My dad was born on September 11, 1938. On his sixty-third birthday terrorists destroyed two American icons and shattered forever the illusion that we were beyond the reach of the people intent on doing us harm. There are many lessons to be learned from gaining that insight, but it doesn’t appear that the US has learned anything in the intervening years since September 11, 2001. We relive the events of 9-11 over and over again on each anniversary. Wallowing in our collective angst while repeating the same mistakes that lead to that day, that sprung from that day. Every year on September 11, we are forced to relive the events of 2001 all over again as if we are required to revisit the tragedy when the tragedy has effectively become meaningless.
Every year on this day we bathe in the blood of that day yet again. We watch the towers fall over and over. It’s been 15 goddamned years, but we just can’t get enough. We’ve just got to watch it again and again.
Stonekettle Station, Renegade 9-11
Every year. Every goddamn year. I picked that quote specifically because goddamn was one of my dad’s most favored curses. I loved to listen to him tell stories, and he loved to tell stories. It was what he lived for. It was probably why he started selling cars, it gave him an excuse to talk to more people. Talking to people was his job description and not something he had to sneak into his days in between greasemonkey tasks at the Phillips 66 station that he inherited from his father.
He worked in the garage for his father as a teenager before he was drafted into the military. The Army then put him to work in the motor pool doing exactly what he had been doing at his father’s garage.
Dad didn’t like military life very much, and left the service after 4 years to return home to Kansas and his family there. As a teenager I foolishly contemplated joining the military myself, and mentioned it to him to see what he thought. “You like taking orders?” he said. I didn’t, I replied. “Well, then you don’t want to join the military.” That was his thinking on the subject, in a nutshell. He never elaborated more, but that view has stuck with me ever since.

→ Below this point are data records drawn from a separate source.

/-- The digest that FINAL leaves is the hash of the message: its whole blocks are in H already, and those of its rest with
the padding follow. -/
theorem digest_afterFinal_message (v : Variant) (msg : List Byte) (s : State) :
    digest (afterFinal (absorbAll msg (freshContext v s))) = sha2 v msg := by
  obtain ⟨-, hroom⟩ := absorbing_message v msg s
  obtain ⟨hh, htail⟩ := absorbAll_freshContext_stream v msg s
  have hwf := absorbAll_wf cleared_wf (absorbing_freshContext v s) msg
  have htl : BitVec.ofNat 128 (msg.length % 2 ^ (rom v).lenBits) = (absorbAll msg (freshContext v s)).tl := by
    rw [← absorbAll_freshContext_tl v msg s, BitVec.ofNat_toNat, BitVec.setWidth_eq]
  simp only [digest, sha2, afterFinal_var, absorbAll_freshContext_var, htl]
  rw [afterFinal_h_stream hwf hroom, absorbAll_freshContext_var, hh, htail, absorbAll_freshContext_bu,
    wholeBlocks_append v msg, chainOver_append]

/-- Settles O52: FINAL leaves the hash as the digest, and DIGEST reads the digest. -/
theorem commandsComputeHash : Obligations.CommandsComputeHash := fun v msg s hs => by
  have hdigest := digest_afterFinal_message v msg s
  obtain ⟨r, hr⟩ := readAll_digestCmds (afterFinal_phase (absorbAll msg (freshContext v s)))
  have hlen := digest_length (afterFinal (absorbAll msg (freshContext v s)))
  rw [hdigest, afterFinal_var, absorbAll_freshContext_var] at hr hlen
  exact ⟨_, _, execAll_through_final v msg hs, rfl, hr, hlen⟩

/- ### The compressions of a complete hash -/

theorem totalCompressions_cons {i : Instr} {cmds : List Instr} {s t : State} (h : exec i s = .next t) :
    totalCompressions (i :: cmds) s = compressions i s + totalCompressions cmds t := by
  rw [totalCompressions, h]

theorem totalCompressions_append {cmds cmds' : List Instr} {s t : State} (h : execAll cmds s = .next t) :
    totalCompressions (cmds ++ cmds') s = totalCompressions cmds s + totalCompressions cmds' t := by
  induction cmds generalizing s with
  | nil => cases h; exact (Nat.zero_add _).symm
  | cons i cmds ih =>
    cases hi : exec i s with
    | next u =>
      rw [execAll_cons hi] at h
      rw [List.cons_append, totalCompressions_cons hi, totalCompressions_cons hi, ih h, Nat.add_assoc]
    | fault f => rw [execAll, hi] at h; cases h
    | refused r => rw [execAll, hi] at h; cases h

/-- Reading the digest compresses nothing, whatever becomes of the RDBYTEs. -/
theorem totalCompressions_rdbytes (ks : List (BitVec 8)) (s : State) : totalCompressions (ks.map .rdbyte) s = 0 := by
  induction ks generalizing s with
  | nil => rfl
  | cons k ks ih =>
    rw [List.map_cons, totalCompressions]
    split
    · rw [ih]; rfl
    · rfl
    · rfl

theorem totalCompressions_digestCmds (v : Variant) (s : State) : totalCompressions (digestCmds v) s = 0 := by
  have hmap : digestCmds v = ((List.range (rom v).dl).map (BitVec.ofNat 8)).map .rdbyte := by
    rw [List.map_map]; rfl
  rw [hmap, totalCompressions_rdbytes]

theorem needsExtraBlock_iff_le {v : Variant} {u : Nat} (hu : u < (rom v).blockBytes) :
    needsExtraBlock v u = true ↔ (rom v).blockBytes - (rom v).lenBytes ≤ u := by
  rw [needsExtraBlock_iff]
  omega

theorem totalCompressions_hashCmds (v : Variant) (msg : List Byte) {s : State} (hs : s.phase ≠ .faulted) :
    totalCompressions (hashCmds v msg) s = msg.length / (rom v).blockBytes + 1 +
      if (rom v).blockBytes - (rom v).lenBytes ≤ msg.length % (rom v).blockBytes then 1 else 0 := by
  obtain ⟨hphase, -⟩ := absorbing_message v msg s
  have hinit : compressions (.init (variantCode v)) s = 0 := rfl
  have hbytes : totalCompressions (updateCmds msg) (freshContext v s) = msg.length / (rom v).blockBytes := by
    rw [(absorbing_freshContext v s).totalCompressions_updateCmds msg]
    simp
  have hfinal : totalCompressions [.final] (absorbAll msg (freshContext v s)) =
      if needsExtraBlock v (msg.length % (rom v).blockBytes) then 2 else 1 := by
    rw [totalCompressions_cons (exec_final_of_bu_lt hphase (absorbing_message v msg s).room),
      compressions_final_of_absorbing hphase, absorbAll_freshContext_var, absorbAll_freshContext_bu]
    rfl
  rw [hashCmds, totalCompressions_append (execAll_through_final v msg hs), totalCompressions_digestCmds,
    totalCompressions_append (execAll_message v msg hs), hfinal, List.singleton_append,
    totalCompressions_cons (exec_init_of_variant v hs), hinit, hbytes]
  simp only [needsExtraBlock_iff_le (Nat.mod_lt _ (blockBytes_pos v))]
  split_ifs <;> omega

/-- Settles O53: the bytes make one compression per whole block, FINAL one or two, INIT and the RDBYTEs none. -/
theorem hashCompressionCount : Obligations.HashCompressionCount := fun v msg _ hs =>
  ⟨rfl, List.length_map _, digestCmds_length v, totalCompressions_hashCmds v msg hs⟩

end Sys2Proof.Machine
end

section
/-! SUPPORT. The datapath's own laws: the codec's two directions, the bit primitives, the source's order of the round and
the rolling schedule (`40_codec.md` R402 to R408, `41_schedule.md` R503, `42_compress.md` R600). -/

namespace Sys2Proof.Machine

/- ### The codec -/

/-- The bytes of a number in base 256 are determined by it, most significant byte first. -/
theorem bytesToWordBE_injective {s t : List Byte} (hlen : s.length = t.length)
    (h : bytesToWordBE s = bytesToWordBE t) : s = t := by
  induction s generalizing t with
  | nil => exact (List.length_eq_zero_iff.mp hlen.symm).symm
  | cons b s ih =>
    obtain _ | ⟨c, t⟩ := t
    · simp at hlen
    · have hlen' : s.length = t.length := by simpa using hlen
      simp only [bytesToWordBE, hlen'] at h
      have hs : bytesToWordBE s < 2 ^ (8 * t.length) := hlen' ▸ bytesToWordBE_lt s
      have ht := bytesToWordBE_lt t
      have hhead : b.toNat = c.toNat := by
        have hdiv := congrArg (· / 2 ^ (8 * t.length)) h
        simpa [Nat.mul_comm _ (2 ^ (8 * t.length)), Nat.mul_add_div (Nat.two_pow_pos _), Nat.div_eq_of_lt hs,
          Nat.div_eq_of_lt ht] using hdiv
      have htail : bytesToWordBE s = bytesToWordBE t := by
        rw [hhead] at h
        exact Nat.add_left_cancel h
      rw [BitVec.eq_of_toNat_eq hhead, ih hlen' htail]

theorem wordToBytesBE_bytesToWordBE (s : List Byte) : wordToBytesBE (bytesToWordBE s) s.length = s :=
  bytesToWordBE_injective (wordToBytesBE_length _ _)
    (by rw [bytesToWordBE_wordToBytesBE, Nat.mod_eq_of_lt (bytesToWordBE_lt s)])

/-- Settles O40: n bytes carry a number modulo 2^(8n), and they are determined by it. -/
theorem codecLaws : Obligations.CodecLaws :=
  ⟨fun n x hx => by rw [bytesToWordBE_wordToBytesBE, Nat.mod_eq_of_lt hx], wordToBytesBE_bytesToWordBE⟩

After he divorced my mother dad sold his garage to the guys that had worked faithfully for him for decades and set about making himself known across several states as the car salesman that would get you a fair deal on whatever vehicle you were looking for. The number of returning customers testified to his honesty in dealing with the people that his fellow salesman treated as marks. Not my dad. Every person who wanted a car and came to him looking for the right car for them, left with either the car they were looking for or a memorable story about the salesman that really tried to help them find that one special vehicle they wanted.
That was my father. His major complaints in life were that the fish didn’t bite often enough when we went fishing (his favorite pastime) and that terrorists picked his birthday as the day to strike at America. Every year after 2001 he was forced to relive that horrible day rather than be allowed to celebrate his birthday in peace. Every year until he died, the day that he had looked forward to through childhood had become something terrifying and repugnant. It annoyed him that his day had been the day they picked. I can understand that. It is captured in this sentiment,
This new generation has lived under the shadow of those falling towers every single minute of every single day since the moment they were born.
Stonekettle Station, 9-11 Thirteen Years On
I’m reclaiming today and every September 11th after this one for my father.
Happy birthday dad, wherever you are.
I am reclaiming it for my father and for all the young Americans born since that day. People who deserve more than to be dragged into battles that have been going on since before they were born. I promise to spend more time thinking of him and of them than of the other events that make this day stand out for average Americans. Because really, why remember if we aren’t going to learn anything from it?
This article has been slightly modified and moved forward from its original post date of September 11, 2016. Based on an article from 2014.